In the entries that follow, the first line to write out is the one containing "let s ← resetSecond ⟨c, .rx⟩ s", and the last is the one containing "let s ← resetFirst ⟨c, .tx⟩ s". Reproduce that stretch exactly, with nothing before or after it.
[EXCERPTED DATA — start]
-- ==== Sys2Proof/Machine/Channel.lean ====
section
/-! DEFINITION. The eight commands of the normal context (41_channel_commands.md). Each `…Micro` does the micro-step at
which `UPC` stands, as the command's step list gives it; each `exec…` is the meaning, through `runCommand`. -/

namespace Sys2Proof.Machine

/-- The first micro-step of every command but CONSTRUCT: channel selection, and NOCHAN where it fails
(41_channel_commands.md R140). -/
def selecting (c : Slot) (k : Except Stop State) (s : State) : Except Stop State :=
  if s.selects c then k else .ok (s.endCommand .nochan 0)

/-! ### CONSTRUCT -/

/-- The four refusals of 41_channel_commands.md R141. -/
def constructRejected (c : Slot) (k : Pid) (n : Idx) (s : State) : Bool :=
  decide (s.par.nch ≤ c.val) || (s.chan c).valid || decide (s.par.np ≤ k.val) || n == 0

/-- Step K.1 (41_channel_commands.md R141). -/
def constructMicro (s : State) : Except Stop State :=
  match s.upc with
  | .construct1 c k n =>
    if constructRejected c k n s then .ok (s.endCommand .rejected 0)
    else
      let s := s.setChan c { valid := true, handle := k, cap := n, rxh := 0, rxt := 0, txh := 0, txt := 0 }
      .ok ((register k c s).endCommand .ok 0)
  | _ => .ok s

/-- The meaning of CONSTRUCT (41_channel_commands.md R141). -/
def execConstruct (c : Slot) (k : Pid) (n : Idx) (s : State) : Res :=
  runCommand (.construct c k n) (.construct1 c k n) constructMicro s

/-! ### BEGIN -/

/-- Step B.1 (41_channel_commands.md R142). -/
def beginMicro (s : State) : Except Stop State :=
  match s.upc with
  | .begin1 c => selecting c (do
      let (_, s) ← hwReceiveArm (s.chan c).handle c s
      return s.endCommand .ok 0) s
  | _ => .ok s

/-- The meaning of BEGIN (41_channel_commands.md R142). -/
def execBegin (c : Slot) (s : State) : Res := runCommand (.beginCh c) (.begin1 c) beginMicro s

/-! ### READ -/

/-- Steps R.1 to R.4 (41_channel_commands.md R143). -/
def readMicro (s : State) : Except Stop State :=
  match s.upc with
  | .read1 c => selecting c (do
      let h ← loadHead ⟨c, .rx⟩ s
      return s.setUpc (.read2 c h)) s
  | .read2 c h => do
      let t ← loadTail ⟨c, .rx⟩ s
      return if isEmptyAt h t then s.endCommand .empty 0 else s.setUpc (.read3 c h t)
  | .read3 c h t => do
      let v ← loadByte ⟨c, .rx⟩ t s
      return s.setUpc (.read4 c h t v)
  | .read4 c _ t v => do
      let s ← advanceTail ⟨c, .rx⟩ t s
      return s.endCommand .ok (v.setWidth 16)
  | _ => .ok s

/-- The meaning of READ (41_channel_commands.md R143). -/
def execRead (c : Slot) (s : State) : Res := runCommand (.read c) (.read1 c) readMicro s

/-! ### AVAIL -/

/-- Steps A.1 and A.2 (41_channel_commands.md R146). -/
def availMicro (s : State) : Except Stop State :=
  match s.upc with
  | .avail1 c => selecting c (do
      let h ← loadHead ⟨c, .rx⟩ s
      return s.setUpc (.avail2 c h)) s
  | .avail2 c h => do
      let t ← loadTail ⟨c, .rx⟩ s
      return s.endCommand .ok (if isEmptyAt h t then 0 else 1)
  | _ => .ok s

/-- The meaning of AVAIL (41_channel_commands.md R146). -/
def execAvail (c : Slot) (s : State) : Res := runCommand (.avail c) (.avail1 c) availMicro s

/-! ### RCOUNT -/

/-- Steps C.1 and C.2 (41_channel_commands.md R147). -/
def rcountMicro (s : State) : Except Stop State :=
  match s.upc with
  | .rcount1 c => selecting c (do
      let h ← loadHead ⟨c, .rx⟩ s
      return s.setUpc (.rcount2 c h)) s
  | .rcount2 c h => do
      let t ← loadTail ⟨c, .rx⟩ s
      return s.endCommand .ok (occupancyAt h t (s.cap c))
  | _ => .ok s

/-- The meaning of RCOUNT (41_channel_commands.md R147). -/
def execRcount (c : Slot) (s : State) : Res := runCommand (.rcount c) (.rcount1 c) rcountMicro s

/-! ### FLUSHRX and FLUSHTX -/

/-- Steps F.1 and F.2 (41_channel_commands.md R148). -/
def flushRxMicro (s : State) : Except Stop State :=
  match s.upc with
  | .flushRx1 c => selecting c (do
      let s ← resetFirst ⟨c, .rx⟩ s
      return s.setUpc (.flushRx2 c)) s
  | .flushRx2 c => do
      let s ← resetSecond ⟨c, .rx⟩ s
      return s.endCommand .ok 0
  | _ => .ok s

/-- The meaning of FLUSHRX (41_channel_commands.md R148). -/
def execFlushRx (c : Slot) (s : State) : Res := runCommand (.flushRx c) (.flushRx1 c) flushRxMicro s

/-- Steps G.1 and G.2 (41_channel_commands.md R149). -/
def flushTxMicro (s : State) : Except Stop State :=
  match s.upc with
  | .flushTx1 c => selecting c (do
      let s ← resetFirst ⟨c, .tx⟩ s
      return s.setUpc (.flushTx2 c)) s
  | .flushTx2 c => do
      let s ← resetSecond ⟨c, .tx⟩ s
      return s.endCommand .ok 0
  | _ => .ok s

/-- The meaning of FLUSHTX (41_channel_commands.md R149). -/
def execFlushTx (c : Slot) (s : State) : Res := runCommand (.flushTx c) (.flushTx1 c) flushTxMicro s

/-! ### WRITE -/

/-- Steps W.1 to W.10 (41_channel_commands.md R144). -/
def writeMicro (s : State) : Except Stop State :=
  match s.upc with
  | .write1 c b => selecting c (do
      let h ← loadHead ⟨c, .tx⟩ s
      return s.setUpc (.write2 c b h)) s
  | .write2 c b h => do
      let t ← loadTail ⟨c, .tx⟩ s
      return if isFullAt h t (s.cap c) then s.endCommand .full 0 else s.setUpc (.write3 c b h t)
  | .write3 c b h t => do
      let s ← storeByte ⟨c, .tx⟩ h b s
      return s.setUpc (.write4 c b h t)
  | .write4 c b h t => do
      let s ← advanceHead ⟨c, .tx⟩ h s
      return s.setUpc (.write5 c b h t)
  | .write5 c b h t =>
      let (r, s) := hwIsReady (s.chan c).handle s
      .ok (if r then s.setUpc (.write6 c b h t r) else s.endCommand .ok 0)
  | .write6 c b h t r => do
      let h2 ← loadHead ⟨c, .tx⟩ s
      return s.setUpc (.write7 c b h t r h2)
  | .write7 c b h t r h2 => do
      let t2 ← loadTail ⟨c, .tx⟩ s
      return if isEmptyAt h2 t2 then s.endCommand .ok 0 else s.setUpc (.write8 c b h t r h2 t2)
  | .write8 c b h t r h2 t2 => do
      let v ← loadByte ⟨c, .tx⟩ t2 s
      return s.setUpc (.write9 c b h t r h2 t2 v)
  | .write9 c b h t r h2 t2 v => do
      let s ← advanceTail ⟨c, .tx⟩ t2 s
      return s.setUpc (.write10 c b h t r h2 t2 v)
  | .write10 c _ _ _ _ _ _ v =>
      .ok ((hwTransmitByte (s.chan c).handle v s).2.endCommand .ok 0)
  | _ => .ok s

/-- The meaning of WRITE (41_channel_commands.md R144). -/
def execWrite (c : Slot) (b : Byte) (s : State) : Res := runCommand (.write c b) (.write1 c b) writeMicro s

end Sys2Proof.Machine
end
[EXCERPTED DATA — finish]
■ OUTPUT FOR THIS EXERCISE:
      let s ← resetSecond ⟨c, .rx⟩ s
      return s.endCommand .ok 0
  | _ => .ok s

/-- The meaning of FLUSHRX (41_channel_commands.md R148). -/
def execFlushRx (c : Slot) (s : State) : Res := runCommand (.flushRx c) (.flushRx1 c) flushRxMicro s

/-- Steps G.1 and G.2 (41_channel_commands.md R149). -/
def flushTxMicro (s : State) : Except Stop State :=
  match s.upc with
  | .flushTx1 c => selecting c (do
      let s ← resetFirst ⟨c, .tx⟩ s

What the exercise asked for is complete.